Interruption Handling

Overview

The Voice Agent SDK provides robust interruption handling to support natural conversational flow. Users can interrupt the agent at any time (“barge-in”), and the agent immediately cancels in-flight work to save tokens and reduce latency.

Interruption Types

The SDK supports two levels of interruption:

1. Speech-Only Interruption

Cancels ongoing speech generation and playback, but allows the LLM stream to continue.

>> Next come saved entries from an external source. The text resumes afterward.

-- ==== Sys2Proof/Machine/Control.lean ====
section
/-! DEFINITION. The control command (44_control.md R190). -/

namespace Sys2Proof.Machine

/-- NOP (R190): nothing beyond the protocol. -/
def execNop (s : State) : Host.Outcome State Fault Refusal := endCommand (.ok () s)

end Sys2Proof.Machine
end

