-- ==== Sys2Proof/Machine/Reset.lean ====
section
/-! DEFINITION. The two resets (70_reset_and_hazards.md R210, R211) and what becomes unspecified with them: a command
abandoned in flight leaves a free value in every location it could write (R200, R202, R211 and 20_memory.md R64; log
entries 8 and 10). -/

namespace Sys2Proof.Machine

/-- RAM with free contents in a region: what was listed there is dropped and any bytes may stand in its place. -/
def freeRam (region : Nat → Bool) (s : State) : State :=
  { s with mem := (Config.freeCells s.freeDraws).foldl
                    (fun m x => if region x.1 && backed s.cfg x.1 then memWrite m x.1 x.2 else m)
                    (s.mem.filter (fun x => !region x.1)) }

/-- RES with a free value. -/
def freeRes (s : State) : State := { s with res := Config.freeValue 32 s.freeDraws 0 }

/-- The reader's cursor with free values. -/
def freeReader (s : State) : State :=
  { s with rd := { ptr := Config.freeValue 32 s.freeDraws 1, buf := Config.freeValue 32 s.freeDraws 2,
                   cnt := Config.freeValue 5 s.freeDraws 0, eod := Config.freeValue 1 s.freeDraws 0 == 1,
                   marker := Config.freeValue 1 s.freeDraws 1 == 1 } }

/-- The writer's cursor with free values. -/
def freeWriter (s : State) : State :=
  { s with wr := { ptr := Config.freeValue 32 s.freeDraws 3, acc := Config.freeValue 8 s.freeDraws 0,
                   cnt := Config.freeValue 4 s.freeDraws 0 } }

/-- A derived table with free values; `n` is the slot it is for. -/
def freeTable (draw n : Nat) : HuffSlot :=
  { valid := Config.freeValue 1 draw (2 + n) == 1, lenset := Config.freeValue 16 draw (256 * 6 + n),
    len := Vector.ofFn fun i : Fin 256 => Config.freeValue 5 draw (256 * n + i.val + 1),
    code := Vector.ofFn fun i : Fin 256 => Config.freeValue 16 draw (256 * n + i.val) }

/-- The derived table of a slot with free values. -/
def freeSlot (n : Nat) (s : State) : State := withSlot s n (freeTable s.freeDraws n)

/-- `VALID_s` alone with a free value. -/
def freeValid (n : Nat) (s : State) : State :=
  withSlot s n { slotOf s n with valid := Config.freeValue 1 s.freeDraws (2 + n) == 1 }

/-! ### The locations an abandoned command could write (R64) -/

/-- The state command `i` would end in if it ran to its end. What an abandoned command could write is read off it where
R64's column alone does not say: how far WR_PTR gets (R118), and whether an operand check or an end of scan ends the
command before any array is written (R202, R140). -/
def endOf (i : Instr) (s : State) : State :=
  match exec i { s with eos := false, recorded := none } with
  | .next t => t
  | .fault _ => s
  | .refused _ => s

/-- The faults of the operand checks (R75, R202); BAD_CMD is the decoder's. -/
def checkCodes : List FaultCode := [.badSlot, .slotInvalid, .badLen, .badComp, .geom, .blkRange]

/-- The command would end at an operand check, which changes no other state (R75, R202). -/
def endsAtCheck (i : Instr) (s : State) : Bool :=
  match (endOf i s).recorded with
  | none => false
  | some f => checkCodes.contains f.code

/-- The wire form HGEN writes in slot `n`: `BITS_s[1..16]` and `HUFFVAL_s[0..count-1]` (R64, R92). -/
def inWireForm (n count a : Nat) : Bool :=
  (inSpan (bitsAddr n 1) 0x40 a || inSpan (huffvalAddr n 0) (4 * count) a) && decide (a % 4 = 0)

/-- `OUT[start..upto-1]`. -/
def inOut (start upto a : Nat) : Bool := decide (outAddr start ≤ a) && decide (a < outAddr upto)

/-- `FREQ[cat(DR[comp][k])]` for a block `k` of the range (R100). -/
def inHistogram (s : State) (comp a : Nat) : Bool :=
  (List.range (arg1Nat s)).any fun i => inSpan (freqAddr (cat (drOf s.cfg s.mem comp (arg0Nat s + i)))) 4 a

/-- `CM[comp][k][1..63]` and `DR[comp][k]`. -/
def inBlock (c : Config) (comp k a : Nat) : Bool :=
  (inSpan (cmAddr c comp k 1) (4 * 63) a || inSpan (drAddr c comp k) 4 a) && decide (a % 4 < 2)

/-- `CM[comp][first..first+count-1][0]`. -/
def inDcRange (c : Config) (comp first count a : Nat) : Bool :=
  inSpan (cmAddr c comp first 0) (256 * count) a && decide ((a - cmAddr c comp first 0) % 256 < 2)

/-- `DR[comp][first..first+count-1]`. -/
def inDrRange (c : Config) (comp first count a : Nat) : Bool :=
  inSpan (drAddr c comp first) (4 * count) a && decide (a % 4 < 2)

/-- The bytes of RAM that command `i`, past its operand checks, could write: the arrays in R64's column "writes". -/
def couldWrite (i : Instr) (s : State) : Nat → Bool :=
  match i with
  | .nop | .hbuild _ | .hdec _ _ | .hcode _ _ | .hinv _ | .rdinit | .getbits _ | .receive _ | .wrinit | .vcat
  | .sppred _ => fun _ => false
  | .hgen slot =>
    if (endOf (.hgen slot) s).recorded.isSome then fun _ => false
    else inWireForm slot (huffmanLeaves s.mem).length
  | .fclr => inSpan (freqAddr 0) 0x400
  | .finc sym => inSpan (freqAddr sym.toNat) 4
  | .fhist comp => inHistogram s comp
  | .henc slot sym => inOut s.wr.ptr.toNat (endOf (.henc slot sym) s).wr.ptr.toNat
  | .putbits n => inOut s.wr.ptr.toNat (endOf (.putbits n) s).wr.ptr.toNat
  | .putvli => inOut s.wr.ptr.toNat (endOf .putvli s).wr.ptr.toNat
  | .flush => inOut s.wr.ptr.toNat (endOf .flush s).wr.ptr.toNat
  | .encblk dcs acs comp => inOut s.wr.ptr.toNat (endOf (.encblk dcs acs comp) s).wr.ptr.toNat
  | .decblk dcs acs comp eosok =>
    if (endOf (.decblk dcs acs comp eosok) s).eos then fun _ => false else inBlock s.cfg comp (arg0Nat s)
  | .dpcmdec comp | .spdec comp => inDcRange s.cfg comp (arg0Nat s) (arg1Nat s)
  | .dpcmenc comp | .spenc comp => inDrRange s.cfg comp (arg0Nat s) (arg1Nat s)

/-- Free values in the registers, the cursors and the slot in R64's column "writes" of command `i`. HGEN that would raise
HUFF_DEPTH leaves the derived arrays unchanged (R92). -/
def freeRegisters (i : Instr) (s : State) : State :=
  match i with
  | .nop | .fclr | .finc _ | .fhist _ | .dpcmdec _ | .dpcmenc _ | .spdec _ | .spenc _ => s
  | .hbuild slot => freeSlot slot s
  | .hgen slot => if (endOf (.hgen slot) s).recorded.isSome then freeValid slot s else freeSlot slot s
  | .hinv slot => freeValid slot s
  | .hcode _ _ | .vcat | .sppred _ => freeRes s
  | .rdinit => freeReader s
  | .hdec _ _ | .getbits _ | .receive _ | .decblk _ _ _ _ => freeRes (freeReader s)
  | .henc _ _ | .wrinit | .putbits _ | .flush => freeWriter s
  | .putvli | .encblk _ _ _ => freeRes (freeWriter s)

/-- Free values in every location command `i` could write: the column "writes" of R64, and nothing for a command that
would end at an operand check. -/
def freeWrites (i : Instr) (s : State) : State :=
  if endsAtCheck i s then s else freeRam (couldWrite i s) (freeRegisters i s)

/-- Abandon the command in flight, if there is one: free values where it could write (R211, R200). An illegal word
selects no command and writes nothing. -/
def abandon (s : State) : State :=
  match s.inFlight with
  | none => s
  | some w =>
    match decode w with
    | .error _ => { s with inFlight := none }
    | .ok i => { freeWrites i s with inFlight := none, freeDraws := s.freeDraws + 1 }

/-- Soft reset: a CTRL write with bit 0 set (R211). GEOM, IN_LEN, OUT_LEN and RAM keep their contents. -/
def softReset (s : State) : State := resetRegisters (abandon s)

/-- Hardware reset during a run (R210): what R210 lists is set; RAM and the derived tables become free values. The
capacities stay (R40), and so do the host's pending accesses, which are not the block's. -/
def hardReset (s : State) : State :=
  { resetRegisters (freeRam (fun _ => true) s) with
      geom := 0, inLen := 0, outLen := 0,
      slots := Vector.ofFn fun n : Fin 6 => invalidate (freeTable s.freeDraws n.val),
      freeDraws := s.freeDraws + 1 }

end Sys2Proof.Machine
end

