-- ==== Sys2Proof/Certificates/Slice0/Obligations.lean ====
section
/-! DEFINITION. The statements for the provers, from the spec's numbered rules. Each docstring names the rules. -/

open Sys2Proof Sys2Proof.Machine

/-! ### Encoding -/

/-- R70, R71, R73: decoding the word of a command that fits its fields gives the command back. -/
def Obligations.DecodeOfEncodeIsTheCommand : Prop :=
  ∀ i : Instr, WellFormed i → decode (encode i) = .ok i

/-- R70, R71, R73, R76: a word that selects a command is that command's word, and its operands fit their fields. -/
def Obligations.DecodedWordIsItsEncoding : Prop :=
  ∀ (w : Word) (i : Instr), decode w = .ok i → encode i = w ∧ WellFormed i

/-- R73, R74: a word selects a command exactly when it matches a row of the opcode table under the row's mask. -/
def Obligations.LegalWordsAreTheOpcodeTableRows : Prop :=
  ∀ w : Word, (∃ i, decode w = .ok i) ↔ ∃ r ∈ opcodeRows, w &&& r.2 = r.1

/-- R73, R77: words written in the spec decode to the commands they stand for. -/
def Obligations.SpecWordsDecode : Prop :=
  decode 0x00000000 = .ok .nop ∧ decode 0x10200000 = .ok (.hbuild 2) ∧ decode 0x12010000 = .ok (.hdec 0 true) ∧
  decode 0x13000004 = .ok (.henc 0 4) ∧ decode 0x19000041 = .ok (.finc 0x41) ∧ decode 0x2100000D = .ok (.getbits 13) ∧
  decode 0x29000018 = .ok (.putbits 24) ∧ decode 0x30120004 = .ok (.decblk 1 2 0 true) ∧
  decode 0x31420000 = .ok (.encblk 4 2 0) ∧ decode 0x38000001 = .ok (.dpcmdec 1) ∧
  decode 0x3C000001 = .ok (.sppred 1)

/-! ### The command issue protocol and the fault state -/

/-- R191, R59: with no command in flight and no fault recorded, a host write to CMD of a word that selects `i` makes one
step that accepts it (BUSY set, DONE and EOS cleared) and runs `i` to its end. -/
def Obligations.StepRunsDecodedCommand : Prop :=
  ∀ (s : State) (addr w : Word) (rest : List HostEvent) (i : Instr),
    s.inFlight = none → s.recorded = none → s.host = .access (.write addr w) :: rest → wordAddr addr = 0 →
    (∀ a more, rest ≠ .early a :: more) → decode w = .ok i →
    step s = exec i { s with host := rest, inFlight := some w, done := false, eos := false }

/-- R74, R191: an illegal word raises BAD_CMD with the word as info and changes no other state: DONE and EOS are cleared
by its acceptance. -/
def Obligations.IllegalWordRaisesBadCmd : Prop :=
  ∀ (s : State) (addr w : Word) (rest : List HostEvent) (e : DecodeError),
    s.inFlight = none → s.recorded = none → s.host = .access (.write addr w) :: rest → wordAddr addr = 0 →
    (∀ a more, rest ≠ .early a :: more) → decode w = .error e →
    step s = .next { s with host := rest, done := false, eos := false, recorded := some ⟨.badCmd, w⟩, faultP := true }

/-- R192, R200, R204: no step stops the machine; every command terminates. -/
def Obligations.EveryStepAnswersNext : Prop :=
  ∀ s : State, ∃ t, step s = .next t

/-- R191, R204: while a fault is recorded a CMD write does nothing at all, and no step but a reset changes the recorded
fault (nor records a second one). -/
def Obligations.FaultStateLeavesOnlyByReset : Prop :=
  ∀ (s : State) (f : FaultRecord), s.recorded = some f →
    (∀ addr w rest, s.inFlight = none → s.host = .access (.write addr w) :: rest → wordAddr addr = 0 →
      step s = .next { s with host := rest }) ∧
    (∀ t, step s = .next t → resetNext s = false → t.recorded = some f)

/-- R75, R202: a command whose operand checks fail raises the first one, in R75's order, with R201's info, and changes
nothing else. -/
def Obligations.OperandChecksRaiseInOrder : Prop :=
  ∀ (i : Instr) (s : State) (code : FaultCode) (info : Word),
    s.recorded = none → firstOperandFault i s = some (code, info) →
    exec i s = .next { s with recorded := some ⟨code, info⟩, faultP := true, inFlight := none }

/-- R20, R41, R62, R64: what each command leaves unchanged, whether it ends normally or by a fault. That a fault leaves the
bytes of OUT below WR_PTR or past OUT_LEN as they were is the model's choice, log entry 4. -/
def Obligations.CommandsLeaveTheRestUnchanged : Prop :=
  ∀ (i : Instr) (s t : State), exec i s = .next t → Unchanged i s t

/-- R23, R200, R201, R203: after fault entry with no fault recorded before, FAULT reads the code's number, FAULT_INFO the
info word, STATUS.FAULT is 1, STATUS.BUSY is 0, and irq is raised if FAULT_IE is set. A command that ends without fault
sets DONE and DONE_P, and one that raises a fault sets FAULT_P and leaves DONE and DONE_P. irq is high exactly when DONE_P
and DONE_IE are set or FAULT_P and FAULT_IE are, as IRQ and CTRL read them: an enable set later raises it for a bit already
pending, it is low with both enables off and with both bits cleared, and clearing FAULT_P leaves the fault recorded. -/
def Obligations.FaultRegistersReadTheFault : Prop :=
  (∀ (s : State) (code : FaultCode) (n : Nat) (info : Word), s.recorded = none → (code, n) ∈ faultTable →
    busRead (faultEntry code info s) 0x014 = word n ∧ busRead (faultEntry code info s) 0x018 = info ∧
    (busRead (faultEntry code info s) 0x010).getLsbD 2 = true ∧
    (busRead (faultEntry code info s) 0x010).getLsbD 0 = false ∧
    (busRead (faultEntry code info s) 0x020).getLsbD 1 = true ∧
    (s.faultIe = true → irqOutput (faultEntry code info s) = true)) ∧
  (∀ (i : Instr) (s t : State), exec i s = .next t →
    (t.recorded = none → t.done = true ∧ t.doneP = true ∧ (s.doneIe = true → irqOutput t = true)) ∧
    (s.recorded = none → t.recorded.isSome = true →
      t.faultP = true ∧ t.done = s.done ∧ t.doneP = s.doneP ∧ (s.faultIe = true → irqOutput t = true))) ∧
  (∀ s : State,
    (irqOutput s = true ↔
      (busRead s 0x020).getLsbD 0 = true ∧ (busRead s 0x01C).getLsbD 1 = true ∨
      (busRead s 0x020).getLsbD 1 = true ∧ (busRead s 0x01C).getLsbD 2 = true)) ∧
  (∀ (s t : State) (v : Word), t = hostAccess (.write 0x01C v) s → v.getLsbD 0 = false →
    (s.doneP = true → v.getLsbD 1 = true → irqOutput t = true) ∧
    (s.faultP = true → v.getLsbD 2 = true → irqOutput t = true) ∧
    (v.getLsbD 1 = false → v.getLsbD 2 = false → irqOutput t = false)) ∧
  (∀ (s t : State) (v : Word), t = hostAccess (.write 0x020 v) s →
    t.recorded = s.recorded ∧ (v.getLsbD 0 = true → v.getLsbD 1 = true → irqOutput t = false) ∧
    (v.getLsbD 0 = true → s.faultIe = false → irqOutput t = false) ∧
    (v.getLsbD 1 = true → s.doneIe = false → irqOutput t = false))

agent.interruptSpeech('user_speaking');

When to use:

User starts speaking while agent is playing audio
You want to stop audio but let the LLM finish generating text (e.g., for display purposes)

What happens:

Aborts current TTS generation
Clears pending TTS chunks from the queue
Emits speech_interrupted event
LLM stream continues running

2. Full Interruption (Barge-In)

Cancels both the LLM stream and speech generation.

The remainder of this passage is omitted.